ABOUT THIS EXERCISE
Please repeat the lines below, exactly and only, from the one that holds "grind [State.hub_mk, State.endItem_hub]" through the one that holds "(repeat' split) <;>".

=======

-- ==== Sys2Proof/Laws/Hub2.lean ====
section
/-! SUPPORT. Commands of the field side leave the hub alone: lemmas of YrdOps, CruOps, RecOps, LatOps, OsvOps, Lattice. -/
namespace Sys2Proof.Machine

set_option linter.unusedSimpArgs false
set_option linter.unusedTactic false
set_option linter.unnecessarySeqFocus false
set_option linter.unreachableTactic false

theorem State.setYrd_hub (s : State) (y : Yrd) : (State.setYrd s y).hub = s.hub := by
  unfold State.setYrd
  simp only [↓State.hub_mk, ↓State.hub_fold]

theorem State.aim_hub (s : State) (n : Fin 8) (t : Int) : (State.aim s n t).hub = s.hub := by
  unfold State.aim
  simp only [↓State.put_hub]

theorem State.moveXZ_hub (s : State) (x z : Int) : (State.moveXZ s x z).1.hub = s.hub := by
  unfold State.moveXZ
  grind [State.hub_mk, State.axRefuse_hub, State.axMoveTo_hub, State.grpRefuse_hub, State.grpMove_hub, State.aim_hub]

theorem State.swing_hub (s : State) (t : Int) : (State.swing s t).1.hub = s.hub := by
  unfold State.swing
  grind [State.hub_mk, State.axRefuse_hub, State.axMoveTo_hub, State.aim_hub]

theorem State.gripSlot_hub (s : State) (on : Bool) : (State.gripSlot s on).hub = s.hub := by
  unfold State.gripSlot
  simp only [↓State.hub_mk, ↓State.hub_fold]

theorem State.gripStart_hub (s : State) : (State.gripStart s).hub = s.hub := by
  unfold State.gripStart
  simp only [↓State.put_hub, ↓State.setAxis_hub, ↓State.setYrd_hub, ↓State.gripSlot_hub]

theorem State.gripContact_hub (s : State) (at_ : Int) : (State.gripContact s at_).hub = s.hub := by
  unfold State.gripContact
  grind [State.hub_mk, State.put_hub, State.setSlot_hub, State.setYrd_hub]

theorem State.gripOpen_hub (s : State) : (State.gripOpen s).hub = s.hub := by
  unfold State.gripOpen
  simp only [↓State.put_hub, ↓State.setAxis_hub, ↓State.setYrd_hub, ↓State.gripSlot_hub]

theorem State.transferEnd_hub (s : State) (result : Nat) (st : WStatus) : (State.transferEnd s result st).hub = s.hub := by
  unfold State.transferEnd
  grind [State.hub_mk, State.bump_hub, State.endItem_hub, State.setYrd_hub]

theorem State.yrdFault_hub (s : State) (result : Nat) (st : WStatus) (cycled : Bool) : (State.yrdFault s result st
    cycled).hub = s.hub := by
  unfold State.yrdFault
  simp only [↓State.stopAxes_hub, ↓State.setYrd_hub, ↓State.transferEnd_hub]

theorem State.putAway_hub (s : State) (result : Nat) : (State.putAway s result).hub = s.hub := by
  unfold State.putAway
  simp only [↓State.setYrd_hub, ↓State.gripOpen_hub]

theorem State.startMotion_hub (s : State) (m : Motion) : (State.startMotion s m).hub = s.hub := by
  unfold State.startMotion
  grind [State.hub_mk, State.setYrd_hub, State.moveXZ_hub, State.swing_hub, State.gripStart_hub, State.gripOpen_hub, State.yrdFault_hub]

theorem State.scan_hub (s : State) (k : Nat) : (State.scan s k).hub = s.hub := by
  unfold State.scan
  simp only [↓State.setYrd_hub]

theorem State.transferRefuse_hub (s : State) (j : TransferJob) (st : WStatus) (cause : Nat) : (State.transferRefuse s j st
    cause).hub = s.hub := by
  unfold State.transferRefuse
  grind [State.hub_mk, State.endItem_hub]

theorem State.itemBegun_hub (s : State) (d : Die) (i : Option Nat) : (State.itemBegun s d i).hub = s.hub := by
  unfold State.itemBegun
  grind [State.hub_mk, State.setDie_hub]

theorem yrdTake_hub (s : State) (l : List TransferJob) : (yrdTake s l).hub = s.hub := by
  induction l generalizing s with
  | nil =>
    unfold yrdTake
    split
    · exact State.scan_hub _ _
    · rfl
  | cons j rest ih =>
    unfold yrdTake
    split
    · exact State.scan_hub _ _
    · simp only []
      (repeat' split) <;> simp only [ih, State.transferRefuse_hub, State.setYrd_hub, State.startMotion_hub, State.itemBegun_hub]

theorem State.yrdNext_hub (s : State) : (State.yrdNext s).hub = s.hub := by
  unfold State.yrdNext
  grind [State.hub_mk, State.activate_hub, State.setYrd_hub, yrdTake_hub]

theorem State.yrdIdle_hub (s : State) : (State.yrdIdle s).hub = s.hub := by
  unfold State.yrdIdle
  simp only [↓State.setYrd_hub, ↓State.yrdNext_hub]

theorem State.yrdAdvance_hub (s : State) : (State.yrdAdvance s).hub = s.hub := by
  unfold State.yrdAdvance
  grind [State.hub_mk, State.setYrd_hub, State.swing_hub, State.transferEnd_hub, State.yrdFault_hub, State.putAway_hub, State.startMotion_hub, State.yrdIdle_hub]

theorem State.yrdWatch_hub (s : State) : (State.yrdWatch s).hub = s.hub := by
  unfold State.yrdWatch
  grind [State.hub_mk, State.yrdFault_hub]

theorem State.placeOrphan_hub (s : State) : (State.placeOrphan s).hub = s.hub := by
  unfold State.placeOrphan
  grind [State.hub_mk, State.raiseDie_hub, State.setYrd_hub, State.startMotion_hub]

theorem State.yrdHome_hub (s : State) (n : Fin 8) : (State.yrdHome s n).hub = s.hub := by
  unfold State.yrdHome
  grind [State.hub_mk, State.axHome_hub, State.yrdFault_hub]

theorem State.yrdHoming_hub (s : State) : (State.yrdHoming s).hub = s.hub := by
  unfold State.yrdHoming
  grind [State.hub_mk, State.setYrd_hub, State.yrdIdle_hub, State.placeOrphan_hub, State.yrdHome_hub]

theorem State.setCru_hub (s : State) (b : Bay) (x : Cru) : (State.setCru s b x).hub = s.hub := by
  unfold State.setCru
  simp only [↓State.hub_mk, ↓State.hub_fold]

theorem State.cruRaise_hub (s : State) (b : Bay) (t : CruTrigger) : (State.cruRaise s b t).hub = s.hub := by
  unfold State.cruRaise
  grind [State.hub_mk, State.setCru_hub]

theorem State.putMask_hub (s : State) (a : Nat) (f : Field) (k : Nat) (v : Bool) : (State.putMask s a f k v).hub = s.hub :=
    by
  unfold State.putMask
  simp only [↓State.put_hub]

theorem State.cruBorrow_hub (s : State) (b : Bay) (k : Fin 7) : (State.cruBorrow s b k).hub = s.hub := by
  unfold State.cruBorrow
  simp only [↓State.hub_mk, ↓State.hub_fold, ↓State.setCru_hub, ↓State.putMask_hub]

theorem State.cruReturn_hub (s : State) (b : Bay) : (State.cruReturn s b).hub = s.hub := by
  unfold State.cruReturn
  grind [State.hub_mk, State.setCru_hub, State.putMask_hub]

theorem State.cruFlag_hub (s : State) (b : Bay) (i : CruItem) (k : Fin 7) (c : CruCause) : (State.cruFlag s b i k c).hub =
    s.hub := by
  unfold State.cruFlag
  simp only [↓State.bump_hub, ↓State.raiseBay_hub, ↓State.setCru_hub, ↓State.putMask_hub]

theorem State.stage_hub (s : State) (a : Nat) (f : Field) (v : Nat) (i : Nat) (j : Nat) : (State.stage s a f v i j).hub =
    s.hub := by
  unfold State.stage
  simp only [↓State.hub_mk, ↓State.hub_fold]

theorem State.cruTake_hub (s : State) (b : Bay) (layer : Nat) (i : CruItem) (k : Fin 7) (v : List Rat) : (State.cruTake s b
    layer i k v).hub = s.hub := by
  unfold State.cruTake
  grind [State.hub_mk, State.put_hub, State.setCru_hub, State.cruFlag_hub, State.stage_hub]

theorem State.cruCommit_hub (s : State) (b : Bay) (g : Group) (i : CruItem) (k : Fin 7) : (State.cruCommit s b g i k).hub =
    s.hub := by
  unfold State.cruCommit
  grind [State.hub_mk, State.commitSet_hub, State.cruFlag_hub]

theorem State.cruFinishSpot_hub (s : State) (b : Bay) (k : Fin 7) : (State.cruFinishSpot s b k).hub = s.hub := by
  unfold State.cruFinishSpot
  simp only [↓State.hub_mk, ↓State.hub_fold, ↓State.put_hub, ↓State.cruCommit_hub]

=======

EXERCISE RESULT
  grind [State.hub_mk, State.endItem_hub]

theorem State.itemBegun_hub (s : State) (d : Die) (i : Option Nat) : (State.itemBegun s d i).hub = s.hub := by
  unfold State.itemBegun
  grind [State.hub_mk, State.setDie_hub]

theorem yrdTake_hub (s : State) (l : List TransferJob) : (yrdTake s l).hub = s.hub := by
  induction l generalizing s with
  | nil =>
    unfold yrdTake
    split
    · exact State.scan_hub _ _
    · rfl
  | cons j rest ih =>
    unfold yrdTake
    split
    · exact State.scan_hub _ _
    · simp only []
      (repeat' split) <;> simp only [ih, State.transferRefuse_hub, State.setYrd_hub, State.startMotion_hub, State.itemBegun_hub]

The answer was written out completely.